Assignment:
Your answer should be one number: the count of lines below that contain "ringRead".

[Stored data]

/-- R78 and R79: a CMD write while busy is lost; while idle it latches, then starts the command at its first label or
rejects the word; nothing else changes. That a rejected word is latched too follows R78's pseudocode (DEDUCED, log 8). -/
def Obligations.CmdWriteIsAcceptedRejectedOrLost : Prop :=
  ∀ (s : State) (w : Word), s.params.hostBase % 4 = 0 → s.nextMove = .host (.write s.params.hostBase 4 w) →
    ∃ t, step s = .next t
      ∧ (s.busy = true → t = { s.afterMove with cmdLost := true })
      ∧ (s.busy = false →
          t.cOp = w.extractLsb' 0 4 ∧ t.cT = w.getLsbD 8 ∧ t.cB0 = w.extractLsb' 16 8 ∧ t.cB1 = w.extractLsb' 24 8
          ∧ t.cArg.extractLsb' 32 32 = s.argHi ∧ t.cArg.extractLsb' 0 32 = s.argLo ∧ t.cmdLost = false
          ∧ (∀ i, decode w = .ok i →
              t.busy = true ∧ SameResponse s t
              ∧ t.step = (match i with
                  | .push _ _ => .push1 | .pop => .pop1 | .nearlyFull => .nf1 | .below => .bl1 | .now => .now1
                  | .deadlineAfter => .da1 | .reached => .rc1 | .poll => .poll1 | .writeByte _ => .wb1
                  | .readNb => .rn1 | .readTo _ => .rt1 | .sleepMs => .sm1 | .sleepS => .ss1))
          ∧ (∀ e, decode w = .error e →
              t.busy = false ∧ t.step = s.step ∧ t.rsp = 1#32 <<< 18 ∧ t.rspV0 = w ∧ t.rspV1 = 0#32)
          ∧ SameRing s t ∧ SameDeadline s t ∧ SameUartTemps s t ∧ SameTimerTemps s t ∧ SameRts s t
          ∧ t.timerStarted = s.timerStarted ∧ t.fcEn = s.fcEn ∧ t.argLo = s.argLo ∧ t.argHi = s.argHi
          ∧ t.params = s.params ∧ BusSaw [] s t)

/-- R36: ARG_LO and ARG_HI are plain registers: written whatever runs, read back, 0 after reset, latched by the next
acceptance, and changed by nothing but their own writes and reset. -/
def Obligations.OperandRegistersArePlain : Prop :=
  ∀ (s : State) (v : Word), s.params.hostBase % 4 = 0 →
    (s.nextMove = .host (.write (s.params.hostBase + 0x04) 4 v) → step s = .next { s.afterMove with argLo := v })
    ∧ (s.nextMove = .host (.write (s.params.hostBase + 0x08) 4 v) → step s = .next { s.afterMove with argHi := v })
    ∧ s.hostRead .argLo = s.argLo ∧ s.hostRead .argHi = s.argHi
    ∧ (applyReset s).argLo = 0#32 ∧ (applyReset s).argHi = 0#32
    ∧ (∀ w i, s.busy = false → decode w = .ok i →
        (writeCmd w s).argLow = s.argLo ∧ (writeCmd w s).argHigh = s.argHi)
    ∧ (∀ t, step s = .next t → s.nextMove ≠ .reset →
        ((∀ x, s.nextMove ≠ .host (.write (s.params.hostBase + 0x04) 4 x)) → t.argLo = s.argLo)
        ∧ ((∀ x, s.nextMove ≠ .host (.write (s.params.hostBase + 0x08) 4 x)) → t.argHi = s.argHi))

/-- R35, R37, R59: a read of each register of the window returns its content and changes nothing of URBC (what the host
has read is the model's own record, log 15). -/
def Obligations.HostReadsHaveNoSideEffect : Prop :=
  ∀ (s : State) (k : Nat) (v : Word), s.params.hostBase % 4 = 0 →
    (k, v) ∈ [(0x00, 0#32), (0x04, s.argLo), (0x08, s.argHi), (0x0C, s.rsp), (0x10, s.rspV0), (0x14, s.rspV1),
      (0x18, s.stat), (0x1C, s.cursors)] →
    s.nextMove = .host (.read (s.params.hostBase + k) 4) →
    ∃ r, step s = .next { s.afterMove with
      env := { s.afterMove.env with hostReads := s.env.hostReads ++ [(r, v)] } }

/-- R39: STAT's fields, its reserved bits, its reset value, and where the host reads it. -/
def Obligations.StatReadsItsFields : Prop :=
  ∀ s : State,
    s.stat.getLsbD 0 = s.busy ∧ s.stat.getLsbD 1 = s.fcEn ∧ s.stat.getLsbD 2 = s.rtsShadow
    ∧ s.stat.getLsbD 3 = s.timerStarted ∧ (s.stat.getLsbD 4 = true ↔ s.wp = s.rp)
    ∧ s.stat.getLsbD 5 = s.cmdLost ∧ (s.stat.getLsbD 6 = true ↔ s.count = s.params.ringSlots - 1)
    ∧ s.stat.extractLsb' 7 25 = 0#25
    ∧ hostRegAt s.params (s.params.hostBase + 0x18) = some .stat ∧ s.hostRead .stat = s.stat
    ∧ (2 ≤ s.params.ringSlots →
        (applyReset s).stat = if s.params.flowControl then 0x12#32 else 0x10#32)

/-- R40: CURSORS holds `wp` in bits 15:0 and `rp` in bits 31:16; 0 after reset. -/
def Obligations.CursorsReadsBothCursors : Prop :=
  ∀ s : State,
    s.cursors.extractLsb' 0 16 = s.wp ∧ s.cursors.extractLsb' 16 16 = s.rp
    ∧ s.hostRead .cursors = s.cursors ∧ hostRegAt s.params (s.params.hostBase + 0x1C) = some .cursors
    ∧ (applyReset s).cursors = 0#32

/-- R59: an access inside the contract answers a next state, any other is refused. -/
def Obligations.HostAccessOutsideTheContractIsRefused : Prop :=
  ∀ (s : State) (a : HostAccess) (addr bytes : Nat), s.params.hostBase % 4 = 0 →
    (a = .read addr bytes ∨ ∃ v, a = .write addr bytes v) → s.nextMove = .host a →
    (hostAccessWellFormed s.params addr bytes = true → ∃ t, step s = .next t)
    ∧ (bytes ≠ 4 → step s = .refused .hostAccessWidth)
    ∧ (bytes = 4 → addr % 4 ≠ 0 → step s = .refused .hostAccessAlignment)
    ∧ (bytes = 4 → addr % 4 = 0 → addr < s.params.hostBase ∨ s.params.hostBase + 0x1C < addr →
        step s = .refused .hostAccessOutsideWindow)

/-- R35: a host write to a read-only register is ignored. -/
def Obligations.ReadOnlyRegistersIgnoreWrites : Prop :=
  ∀ (s : State) (k : Nat) (v : Word), s.params.hostBase % 4 = 0 → k ∈ [0x0C, 0x10, 0x14, 0x18, 0x1C] →
    s.nextMove = .host (.write (s.params.hostBase + k) 4 v) → step s = .next s.afterMove

/-! ## Reset -/

/-- R200 to R202: reset puts every register to its value, samples FLOW_CONTROL, leaves no ring slot written, touches
nothing outside, and the block accepts a command at once. -/
def Obligations.ResetPutsEveryRegisterToItsValue : Prop :=
  ∀ s : State, s.nextMove = .reset → ∃ t, step s = .next t
    ∧ t.wp = 0#16 ∧ t.rp = 0#16 ∧ t.rtsShadow = false ∧ t.timerStarted = false ∧ t.busy = false ∧ t.cmdLost = false
    ∧ t.dlStart = 0#32 ∧ t.dlEnd = 0#32
    ∧ t.cOp = 0#4 ∧ t.cB0 = 0#8 ∧ t.cB1 = 0#8 ∧ t.cT = false ∧ t.cArg = 0#64
    ∧ t.tLsr = 0#8 ∧ t.tData = 0#8 ∧ t.tMcr = 0#8 ∧ t.tMsr = 0#8 ∧ t.tCur = 0#32 ∧ t.tRes = none ∧ t.tTicks = 0
    ∧ t.argLo = 0#32 ∧ t.argHi = 0#32 ∧ t.rsp = 0#32 ∧ t.rspV0 = 0#32 ∧ t.rspV1 = 0#32
    ∧ t.step = .idle ∧ t.fcEn = s.params.flowControl ∧ t.params = s.params
    ∧ (∀ a, t.buf.read a = none)
    ∧ BusSaw [] s t ∧ t.env.mcr = s.env.mcr ∧ t.env.lsrIn = s.env.lsrIn ∧ t.env.dataIn = s.env.dataIn
    ∧ t.env.msrIn = s.env.msrIn ∧ t.env.cntIn = s.env.cntIn
    ∧ (2 ≤ s.params.ringSlots → (t.stat = 0x10#32 ∨ t.stat = 0x12#32)) ∧ t.cursors = 0#32
    ∧ (∀ w i, decode w = .ok i → (writeCmd w t).busy = true ∧ (writeCmd w t).running = some i)

/-- R154 and R203 on an empty buffer: with flow control on, READ_NB raises RTS though there is no data, changing only
bit 1 of MCR. -/
def Obligations.ReadNbOnEmptyBufferRaisesRts : Prop :=
  ∀ (s : State) (l : Byte) (ls : List Byte), s.step = .rn1 → s.env.moves = [] → s.fcEn = true → s.wp = s.rp →
    1 ≤ s.params.resumeLevel → s.env.lsrIn = l :: ls → l.getLsbD 0 = false →
    ∃ t, runSteps 4 s = .next t ∧ FinishedWith 0#32 0#32 0#32 t ∧ t.rtsShadow = true ∧ t.env.mcr = s.env.mcr ||| 0x02#8
      ∧ BusSaw [busTx s.params .read .lsr (l.setWidth 32), busTx s.params .read .mcr (s.env.mcr.setWidth 32),
          busTx s.params .write .mcr ((s.env.mcr ||| 0x02#8).setWidth 32)] s t

/-! ## Invariants -/

/-- Every invariant holds in the machine right after reset. -/
def Obligations.InvariantsHoldAtReset : Prop :=
  RingInv State.reset ∧ ControlInv State.reset ∧ FlowInv State.reset ∧ TimerInv State.reset ∧ UartInv State.reset
  ∧ McrInv State.reset ∧ RspInv State.reset

/-- R25 points 1 to 3 and R60: every step keeps the cursors in range, the ring RAM canonical and every unread slot
written. -/
def Obligations.EveryStepKeepsTheRingInvariant : Prop :=
  ∀ s t : State, RingInv s → step s = .next t → RingInv t

/-- R38 and R31: every step keeps busy equal to "not IDLE" and the latched word that of the running command. -/
def Obligations.EveryStepKeepsTheControlInvariant : Prop :=
  ∀ s t : State, ControlInv s → step s = .next t → ControlInv t

/-- R29: every step keeps `fc_en` equal to FLOW_CONTROL and, with it 0, away from the labels that touch MSR or MCR. -/
def Obligations.EveryStepKeepsTheFlowInvariant : Prop :=
  ∀ s t : State, FlowInv s → step s = .next t → FlowInv t

/-- R29: no command changes `fc_en`; with it 0 no step reads MSR or accesses MCR. -/
def Obligations.WithoutFlowControlNoModemAccess : Prop :=
  ∀ s t : State, FlowInv s → step s = .next t →
    t.fcEn = s.params.flowControl
    ∧ (s.fcEn = false → ∀ tx, BusSaw [tx] s t → tx.reg ≠ .msr ∧ tx.reg ≠ .mcr)

/-- R121, R157: every step keeps the counter started wherever the next micro-step reads it. -/
def Obligations.EveryStepKeepsTheTimerInvariant : Prop :=
  ∀ s t : State, ControlInv s → TimerInv s → step s = .next t → TimerInv t

/-- R27 and R121: the latch is set by the one write of CNT_CTRL after reset, with CNT_START_WORD, nothing clears it
except reset, and CNT_VAL is read only with it set. -/
def Obligations.CounterIsStartedOncePerReset : Prop :=
  ∀ s t : State, step s = .next t →
    (s.nextMove = .reset → t.timerStarted = false)
    ∧ (s.nextMove ≠ .reset → s.timerStarted = true → t.timerStarted = true)
    ∧ (s.timerStarted = false → t.timerStarted = true →
        BusSaw [busTx s.params .write .cntCtrl s.params.cntStartWord] s t)
    ∧ (∀ tx, BusSaw [tx] s t → tx.reg = .cntCtrl →
        s.timerStarted = false ∧ t.timerStarted = true ∧ tx = busTx s.params .write .cntCtrl s.params.cntStartWord)
    ∧ (TimerInv s → ∀ tx, BusSaw [tx] s t → tx.reg = .cntVal → s.timerStarted = true)

/-- R53, R151, R152: every step keeps the UART's readiness known wherever the next micro-step accesses DATA. -/
def Obligations.EveryStepKeepsTheUartInvariant : Prop :=
  ∀ s t : State, UartInv s → step s = .next t → UartInv t

/-- R53 and R152: DATA is read only after an LSR value with DR = 1; it is written only after one with DR = 0 and
THRE = 1 and, with flow control on, an MSR value with CTS = 1. -/
def Obligations.DataIsAccessedOnlyWhenReady : Prop :=
  ∀ s t : State, UartInv s → step s = .next t → ∀ tx, BusSaw [tx] s t → tx.reg = .data →
    (tx.dir = .read → s.tLsr.getLsbD 0 = true)
    ∧ (tx.dir = .write → s.tLsr.getLsbD 0 = false ∧ s.tLsr.getLsbD 5 = true
        ∧ (s.fcEn = true → s.tMsr.getLsbD 4 = true))

/-- R64, R143: nothing changes MCR between the two halves of an RTS update. That `t_mcr` equals MCR after the read half
is R54's assumption that MCR reads back the value last written (DEDUCED, log 3). -/
def Obligations.EveryStepKeepsTheMcrInvariant : Prop :=
  ∀ s t : State, McrInv s → step s = .next t → McrInv t

/-- R54, R143: URBC changes no bit of MCR but bit 1 (that a read of MCR returns the value last written is R54's
assumption, log 3). -/
def Obligations.OnlyTheRtsBitOfMcrChanges : Prop :=
  ∀ s t : State, McrInv s → step s = .next t →
    t.env.mcr &&& 0xFD#8 = s.env.mcr &&& 0xFD#8
    ∧ (t.env.mcr ≠ s.env.mcr → s.step ∈ rtsWriteLabels ∧ t.rtsShadow = t.env.mcr.getLsbD 1)

/-- R26: `rts_shadow` is the RTS bit of the last MCR write, and 0 after reset. -/
def Obligations.RtsShadowIsTheLastRtsWritten : Prop :=
  ∀ s t : State, step s = .next t →
    (∀ tx, BusSaw [tx] s t → tx.dir = .write → tx.reg = .mcr → t.rtsShadow = tx.value.getLsbD 1)
    ∧ ((∀ tx, BusSaw [tx] s t → tx.dir = .write → tx.reg ≠ .mcr) →
        (s.nextMove = .reset ∧ t.rtsShadow = false) ∨ (s.nextMove ≠ .reset ∧ t.rtsShadow = s.rtsShadow))

/-- R80: every step keeps the reserved bits of RSP 0. -/
def Obligations.EveryStepKeepsRspReservedBitsZero : Prop :=
  ∀ s t : State, RspInv s → step s = .next t → RspInv t

/-- R10, R51, R58: a step makes at most one transaction, the controller alone makes it, at the register's address and
full width, in a direction R51 allows; an 8-bit register moves 8 bits. -/
def Obligations.OneTransactionAMicroStep : Prop :=
  ∀ s t : State, step s = .next t →
    BusSaw [] s t
    ∨ ∃ tx, BusSaw [tx] s t ∧ s.nextMove = .controller
        ∧ (tx.reg = .lsr ∨ tx.reg = .msr ∨ tx.reg = .cntVal → tx.dir = .read)
        ∧ (tx.reg = .cntCtrl → tx.dir = .write)
        ∧ (tx.reg = .cntVal ∨ tx.reg = .cntCtrl → tx.bytes = 4)
        ∧ (tx.reg ≠ .cntVal → tx.reg ≠ .cntCtrl → tx.bytes = 1 ∧ tx.value.toNat < 256)
        ∧ tx.addr = (match tx.reg with
            | .data => s.params.uartAddrData | .lsr => s.params.uartAddrLsr | .mcr => s.params.uartAddrMcr
            | .msr => s.params.uartAddrMsr | .cntVal => s.params.cntAddrVal | .cntCtrl => s.params.cntAddrCtrl)

/-- R37: only a finishing command, a rejected word and reset write the response registers. -/
def Obligations.ResponseChangesOnlyAtFinishOrRejection : Prop :=
  ∀ s t : State, step s = .next t →
    SameResponse s t
    ∨ (s.nextMove = .controller ∧ s.step ≠ .idle ∧ t.step = .idle ∧ t.busy = false)
    ∨ (s.busy = false ∧ ∃ w e, s.nextMove = .host (.write s.params.hostBase 4 w) ∧ decode w = .error e
        ∧ t.rsp = 1#32 <<< 18 ∧ t.rspV0 = w ∧ t.rspV1 = 0#32)
    ∨ (s.nextMove = .reset ∧ t.rsp = 0#32 ∧ t.rspV0 = 0#32 ∧ t.rspV1 = 0#32)

/-- R31: while a command runs its latch is constant, and what the host puts into ARG_LO and ARG_HI has no effect on it:
the same micro-step with other operand registers differs in those registers alone. -/
def Obligations.RunningCommandIgnoresTheOperandRegisters : Prop :=
  ∀ s t : State, step s = .next t →
    (s.busy = true → s.nextMove ≠ .reset → SameLatch s t)
    ∧ (s.nextMove = .controller → SameLatch s t ∧
        ∀ lo hi, step { s with argLo := lo, argHi := hi } = .next { t with argLo := lo, argHi := hi })

/-- R100, R22: a command stores to no ring slot but the one at `wp`, and only PUSH and the DATA micro-step of a drain
store; every other slot reads as before. -/
def Obligations.OnlyThePushedSlotChanges : Prop :=
  ∀ (i : Instr) (s t : State), exec i s = .next t →
    (∀ a, a ≠ s.wp.toNat → t.ringRead a = s.ringRead a)
    ∧ ((∀ st d, i ≠ .push st d) → s.step ∉ dataLabels → t.wp = s.wp ∧ ∀ a, t.ringRead a = s.ringRead a)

Answer area:
2